Scalable Multi-Hop Relational Reasoning for Knowledge-Aware Question Answering
将外部知识融入模型进行推理学习,在CommonsenseQA数据集中取得SOTA的效果。
采用的外部知识为conceptNet
代码分为5步:
- 下载相关数据集
- 对数据集进行预处理
- 超参数搜索(可选)
- 训练
- 评估
本部分主要讲解第2部分----数据集预处理 。
将词向量文本转为cache文件保存
def load_vectors(path, skip_head=False, add_special_tokens=None, random_state=0):
vocab = []
vectors = None
nrow = sum(1 for line in open(path, 'r', encoding='utf-8'))
with open(path, "r", encoding="utf8") as fin:
if skip_head:
fin.readline()
for i, line in tqdm(enumerate(fin), total=nrow):
elements = line.strip().split(" ")
word = elements[0].lower()
vec = np.array(elements[1:], dtype=float)
vocab.append(word) # 获取所有的词
if vectors is None:
vectors = np.zeros((nrow, len(vec)), dtype=np.float64)
vectors[i] = vec # 获取所有向量
np.random.seed(random_state)
n_special = 0 if add_special_tokens is None else len(add_special_tokens) # n_special 特殊词的长度
add_vectors = np.random.normal(np.mean(vectors), np.std(vectors), size=(n_special, vectors.shape[1])) # 从正态(高斯)分布中抽取随机样本。

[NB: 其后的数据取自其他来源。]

/-- R349, R350, R357, R358, R361: the register words of ASG, and its commands, which trap on a bad operand or record, wait for room, or
issue with a number on TL6. A command that waits keeps the record that it has read and checked. -/
def Obligations.SqAssignmentWords : Prop :=
  (∀ (s : State) (sd sa sb : Nat), s.calm → s.fits .sq false 0 →
      let a := s.c.r.asg
      let idle := a.queue = [] ∧ a.run = none
      let x := sGet s sa
      let v := x.setWidth 32
      let y := sGet s sb
      let special (w : BitVec 32) : Prop := w &&& 0x7F800000#32 = 0x7F800000#32
      let set (f : AsgRegs → AsgRegs) := s.onward .sq (modAsg s.ck f s)
      let bad := s.traps .sq .crValue 0 0 s
      (¬ idle → ∀ i ∈ ([.asgWr sa 0, .asgRd sd 0, .asgPget sd sa, .asgPput sa sb, .asgPfill sa] : List Instr), exec i s = s.waits .sq .asgIdle)
      ∧ (idle →
        (x.toNat < 2 ^ 32 → ¬ special v → v.getLsbD 31 = false →
          exec (.asgWr sa 0) s = set (fun a => { a with eps := v }) ∧ exec (.asgWr sa 2) s = set fun a => { a with bidcap := v })
        ∧ (x.toNat < 2 ^ 32 → v.toNat % 2 ^ 31 ≤ 0x7F800000 → exec (.asgWr sa 1) s = set fun a => { a with reserve := v })
        ∧ (x.toNat < 2 ^ 32 → v ≠ 0 → exec (.asgWr sa 3) s = set fun a => { a with limit := v })
        ∧ (2 ^ 32 ≤ x.toNat → ∀ k, k < 4 → exec (.asgWr sa k) s = bad)
        ∧ (special v → exec (.asgWr sa 0) s = bad ∧ exec (.asgWr sa 2) s = bad)
        ∧ (∀ k w, (k, w) ∈ ([(0, a.eps), (1, a.reserve), (2, a.bidcap), (3, a.limit), (4, a.rstat), (5, a.rcount)] : List (Nat × BitVec 32)) →
            exec (.asgRd sd k) s = s.onward .sq (sSet sd (w.setWidth 64) s))
        ∧ (x.toNat < 256 → exec (.asgPget sd sa) s = s.onward .sq (sSet sd ((vget 0 a.price x.toNat).setWidth 64) s))
        ∧ (256 ≤ x.toNat → exec (.asgPget sd sa) s = s.traps .sq .asgCol 0 0 s ∧ exec (.asgPput sa sb) s = s.traps .sq .asgCol 0 0 s)
        ∧ (x.toNat < 256 → y.toNat < 2 ^ 32 → ¬ special (y.setWidth 32) →
            exec (.asgPput sa sb) s = set fun a => { a with price := vset a.price x.toNat (y.setWidth 32) })
        ∧ (x.toNat < 2 ^ 32 → ¬ special v → exec (.asgPfill sa) s = set fun a => { a with price := Vector.replicate 256 v })))
  ∧ (∀ (s : State) (sd sa sb : Nat), s.calm → s.fits .sq false 0 → sd < 32 →
      let off := (sGet s sa).toNat
      let n := (sGet s sb).toNat
      let num := (s.timeline s.ck 6).issued.toNat + 1
      let rcd := (winRead s.ck 0 off 32 s).1
      let issued (i : Instr) (q : AsgCmd) : Prop := ∃ t, exec i s = .next t ∧ t.c.r.asg.queue = s.c.r.asg.queue ++ [q]
        ∧ { t.c.r.asg with queue := s.c.r.asg.queue } = s.c.r.asg
        ∧ (t.timeline s.ck 6).issued = (s.timeline s.ck 6).issued + 1
        ∧ sGet t sd = (if sd = 0 then 0 else BitVec.ofNat 64 num) ∧ (∀ k, k ≠ sd → sGet t k = sGet s k)
        ∧ (t.c.stream .sq).pc = (s.c.stream .sq).next ∧ t.mem = s.mem ∧ t.buf = s.buf
      let fl := (s.c.stream .sq).flush
      let waits (kind o m : Nat) (rc : BitVec 256) (i : Instr) : Prop :=
        exec i s = (s.modRegs s.ck fun r => { r with pend := some (.asg sd kind o m rc) }).waits .sq .asgRoom
      let fresh : Prop := ∀ d k o m rc, s.c.r.pend ≠ some (.asg d k o m rc)
      let inside (m : Nat) : Prop := off < 2 ^ 22 ∧ inWindow s.c 0 off m = true
      let stops (c : Cause) (i : Instr) : Prop := exec i s = s.traps .sq c 0 0 s
      let both (f : Instr → Prop) : Prop := f (.asgPld sd sa sb) ∧ f (.asgPst sd sa sb)
      (∀ kind o m rc, s.c.r.pend = some (.asg sd kind o m rc) → ∀ i ∈ ([.asgRun sd sa, .asgPld sd sa sb, .asgPst sd sa sb] : List Instr),
        (s.c.r.asg.queue.length < 4 → issued i ⟨num, kind, o, m, rc, fl, asgDests kind o m rc.toNat⟩)
        ∧ (4 ≤ s.c.r.asg.queue.length → waits kind o m rc i))
      ∧ (fresh → (off % 4 ≠ 0 → both (stops .misalign))
      ∧ (off % 4 = 0 → ¬ inside (4 * n) → both (stops .bufRange))
      ∧ (off % 4 = 0 → inside (4 * n) → n = 0 ∨ 256 < n → both (stops .asgCol))
      ∧ (off % 4 = 0 → inside (4 * n) → 0 < n → n ≤ 256 →
        (s.c.r.asg.queue.length < 4 →
          issued (.asgPld sd sa sb) ⟨num, 1, off, n, 0, fl, []⟩
          ∧ issued (.asgPst sd sa sb) ⟨num, 2, off, n, 0, fl, [(0, off, 4 * n)]⟩)
        ∧ (4 ≤ s.c.r.asg.queue.length → waits 1 off n 0 (.asgPld sd sa sb) ∧ waits 2 off n 0 (.asgPst sd sa sb)))
      ∧ (off % 32 ≠ 0 → stops .misalign (.asgRun sd sa))
      ∧ (off % 32 = 0 → ¬ inside 32 → stops .bufRange (.asgRun sd sa))
      ∧ (off % 32 = 0 → inside 32 → (winRead s.ck 0 off 32 s).2 = true → s.logsMemUe 9 [.asgRun sd sa])
      ∧ (off % 32 = 0 → inside 32 → (winRead s.ck 0 off 32 s).2 = false →
        (asgRecBad rcd = true → stops .asgRec (.asgRun sd sa))
        ∧ (asgRecBad rcd = false → asgRangeBad s.c rcd = true → stops .bufRange (.asgRun sd sa))
        ∧ (asgRecBad rcd = false → asgRangeBad s.c rcd = false →
          (s.c.r.asg.queue.length < 4 → issued (.asgRun sd sa)
            ⟨num, 0, off, 0, BitVec.ofNat 256 rcd, fl, asgDests 0 off 0 (BitVec.ofNat 256 rcd).toNat⟩)
          ∧ (4 ≤ s.c.r.asg.queue.length → waits 0 off 0 (BitVec.ofNat 256 rcd) (.asgRun sd sa))))))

vectors = np.concatenate((vectors, add_vectors), 0)
vocab += add_special_tokens
return vocab, vectors
def glove2npy(glove_path, output_npy_path, output_vocab_path, skip_head=False,
add_special_tokens=EXTRA_TOKS, random_state=0):
print('binarizing GloVe embeddings...')
vocab, vectors = load_vectors(glove_path, skip_head=skip_head,
add_special_tokens=add_special_tokens, random_state=random_state)

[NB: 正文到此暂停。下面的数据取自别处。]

theorem lrArm (sd : Nat) (sa : Nat) (sb : Nat) : Statement (.lrArm sd sa sb) := by
  rintro u hi ⟨⟩
  replace hi : sd < 32 ∧ sa < 32 ∧ sb < 32 := hi
  have ⟨b0, e1, e2, g, f0, f1, f2⟩ := fmt22 41 1 sd sa sb (by decide) (by decide) hi _ rfl
  refine ⟨_, rfl, b0, ?_⟩
  clear b0; revert e1 e2 g f0 f1 f2; generalize (41 * 67108864 + 1 * 16777216 + sd * 524288 + sa * 16384 + sb * 512 : Nat) = x; intro e1 e2 g f0 f1 f2
  show decodeSq x = _
  rw [decodeSq29_top e1, decodeSq29]; simp only [e2]
  rw [if_pos g, f0, f1, f2]

theorem asgWr (sa : Nat) (rsel : Nat) : Statement (.asgWr sa rsel) := by
  rintro u hi ⟨⟩
  replace hi : sa < 32 ∧ rsel < 16 ∧ rsel ≤ 3 := hi
  have ⟨b0, e1, e2, g, f0, f1⟩ := fmt24 44 0 sa rsel (by decide) (by decide) hi _ rfl
  refine ⟨_, rfl, b0, ?_⟩
  clear b0; revert e1 e2 g f0 f1; generalize (44 * 67108864 + 0 * 256 + sa * 65536 + rsel * 16 : Nat) = x; intro e1 e2 g f0 f1
  show decodeSq x = _
  rw [decodeSq2C_top e1, decodeSq2C]; simp only [e2]
  rw [if_pos g, f0, f1]

theorem asgRd (sd : Nat) (rsel : Nat) : Statement (.asgRd sd rsel) := by
  rintro u hi ⟨⟩
  replace hi : sd < 32 ∧ rsel < 16 ∧ rsel ≤ 5 := hi
  have ⟨b0, e1, e2, g, f0, f1⟩ := fmt25 44 1 sd rsel (by decide) (by decide) hi _ rfl
  refine ⟨_, rfl, b0, ?_⟩
  clear b0; revert e1 e2 g f0 f1; generalize (44 * 67108864 + 1 * 256 + sd * 2097152 + rsel * 16 : Nat) = x; intro e1 e2 g f0 f1
  show decodeSq x = _
  rw [decodeSq2C_top e1, decodeSq2C]; simp only [e2]
  rw [if_pos g, f0, f1]

theorem asgPget (sd : Nat) (sa : Nat) : Statement (.asgPget sd sa) := by
  rintro u hi ⟨⟩
  replace hi : sd < 32 ∧ sa < 32 := hi
  have ⟨b0, e1, e2, g, f0, f1⟩ := fmt26 44 2 sd sa (by decide) (by decide) hi _ rfl
  refine ⟨_, rfl, b0, ?_⟩
  clear b0; revert e1 e2 g f0 f1; generalize (44 * 67108864 + 2 * 256 + sd * 2097152 + sa * 65536 : Nat) = x; intro e1 e2 g f0 f1
  show decodeSq x = _
  rw [decodeSq2C_top e1, decodeSq2C]; simp only [e2]
  rw [if_pos g, f0, f1]

theorem asgPput (sa : Nat) (sb : Nat) : Statement (.asgPput sa sb) := by
  rintro u hi ⟨⟩
  replace hi : sa < 32 ∧ sb < 32 := hi
  have ⟨b0, e1, e2, g, f0, f1⟩ := fmt27 44 3 sa sb (by decide) (by decide) hi _ rfl
  refine ⟨_, rfl, b0, ?_⟩
  clear b0; revert e1 e2 g f0 f1; generalize (44 * 67108864 + 3 * 256 + sa * 65536 + sb * 2048 : Nat) = x; intro e1 e2 g f0 f1
  show decodeSq x = _
  rw [decodeSq2C_top e1, decodeSq2C]; simp only [e2]
  rw [if_pos g, f0, f1]

theorem asgPfill (sa : Nat) : Statement (.asgPfill sa) := by
  rintro u hi ⟨⟩
  replace hi : sa < 32 := hi
  have ⟨b0, e1, e2, g, f0⟩ := fmt28 44 4 sa (by decide) (by decide) hi _ rfl
  refine ⟨_, rfl, b0, ?_⟩
  clear b0; revert e1 e2 g f0; generalize (44 * 67108864 + 4 * 256 + sa * 65536 : Nat) = x; intro e1 e2 g f0
  show decodeSq x = _
  rw [decodeSq2C_top e1, decodeSq2C]; simp only [e2]
  rw [if_pos g, f0]

theorem asgRun (sd : Nat) (sa : Nat) : Statement (.asgRun sd sa) := by
  rintro u hi ⟨⟩
  replace hi : sd < 32 ∧ sa < 32 := hi
  have ⟨b0, e1, e2, g, f0, f1⟩ := fmt26 45 0 sd sa (by decide) (by decide) hi _ rfl
  refine ⟨_, rfl, b0, ?_⟩
  clear b0; revert e1 e2 g f0 f1; generalize (45 * 67108864 + 0 * 256 + sd * 2097152 + sa * 65536 : Nat) = x; intro e1 e2 g f0 f1
  show decodeSq x = _
  rw [decodeSq2D_top e1, decodeSq2D]; simp only [e2]
  rw [if_pos g, f0, f1]

theorem asgPld (sd : Nat) (sa : Nat) (sb : Nat) : Statement (.asgPld sd sa sb) := by
  rintro u hi ⟨⟩
  replace hi : sd < 32 ∧ sa < 32 ∧ sb < 32 := hi
  have ⟨b0, e1, e2, g, f0, f1, f2⟩ := fmt29 45 1 sd sa sb (by decide) (by decide) hi _ rfl
  refine ⟨_, rfl, b0, ?_⟩
  clear b0; revert e1 e2 g f0 f1 f2; generalize (45 * 67108864 + 1 * 256 + sd * 2097152 + sa * 65536 + sb * 2048 : Nat) = x; intro e1 e2 g f0 f1 f2
  show decodeSq x = _
  rw [decodeSq2D_top e1, decodeSq2D]; simp only [e2]
  rw [if_pos g, f0, f1, f2]

theorem asgPst (sd : Nat) (sa : Nat) (sb : Nat) : Statement (.asgPst sd sa sb) := by
  rintro u hi ⟨⟩
  replace hi : sd < 32 ∧ sa < 32 ∧ sb < 32 := hi
  have ⟨b0, e1, e2, g, f0, f1, f2⟩ := fmt29 45 2 sd sa sb (by decide) (by decide) hi _ rfl
  refine ⟨_, rfl, b0, ?_⟩
  clear b0; revert e1 e2 g f0 f1 f2; generalize (45 * 67108864 + 2 * 256 + sd * 2097152 + sa * 65536 + sb * 2048 : Nat) = x; intro e1 e2 g f0 f1 f2
  show decodeSq x = _
  rw [decodeSq2D_top e1, decodeSq2D]; simp only [e2]
  rw [if_pos g, f0, f1, f2]

theorem cxCopy (sd : Nat) (sa : Nat) (cx : Nat) : Statement (.cxCopy sd sa cx) := by
  rintro u hi ⟨⟩
  replace hi : sd < 32 ∧ sa < 32 ∧ cx < 4 := hi
  have ⟨b0, e1, g, f0, f1, f2⟩ := fmt30 46 sd sa cx (by decide) hi _ rfl
  refine ⟨_, rfl, b0, ?_⟩
  clear b0; revert e1 g f0 f1 f2; generalize (46 * 67108864 + sd * 2097152 + sa * 65536 + cx * 16384 : Nat) = x; intro e1 g f0 f1 f2
  show decodeSq x = _
  rw [decodeSq, if_neg (not_void e1 (by decide) (by decide))]; simp only [e1]
  rw [if_pos g, f0, f1, f2]

theorem cxProg (sd : Nat) (cx : Nat) : Statement (.cxProg sd cx) := by
  rintro u hi ⟨⟩
  replace hi : sd < 32 ∧ cx < 4 := hi
  have ⟨b0, e1, g, f0, f1⟩ := fmt31 47 sd cx (by decide) hi _ rfl
  refine ⟨_, rfl, b0, ?_⟩
  clear b0; revert e1 g f0 f1; generalize (47 * 67108864 + sd * 2097152 + cx * 16384 : Nat) = x; intro e1 g f0 f1
  show decodeSq x = _
  rw [decodeSq, if_neg (not_void e1 (by decide) (by decide))]; simp only [e1]
  rw [if_pos g, f0, f1]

np.save(output_npy_path, vectors) # 保存向量
with open(output_vocab_path, "w", encoding='utf-8') as fout: # 保存vocab
for word in vocab:
fout.write(word + '\n')
print(f'Binarized GloVe embeddings saved to {output_npy_path}')
print(f'GloVe vocab saved to {output_vocab_path}')
print()
glove.6B.300d.txt例子如下:
一个单词 空格 300维度的向量
代码中np.random.normal是从正态(高斯)分布中抽取随机样本。
均值是np.mean(vectors) ,方差为np.std(vectors) ,得到维度为***(n_special, vectors.shape[1])***
>>> import numpy as np
>>> mu, sigma = 0, 0.1
>>> s = np.random.normal(mu, sigma, size=(1,2))
>>> s
array([[-0.1668889 , 0.08364912]])
处理conceptNet csv文件 基于en词语生成图实体vocab文件
def extract_english(conceptnet_path, output_csv_path, output_vocab_path):
"""
Reads original conceptnet csv file and extracts all English relations (head and tail are both English entities) into
a new file, with the following format for each line: <relation> <head> <tail> <weight>.
:return:
"""
print('extracting English concepts and relations from ConceptNet...')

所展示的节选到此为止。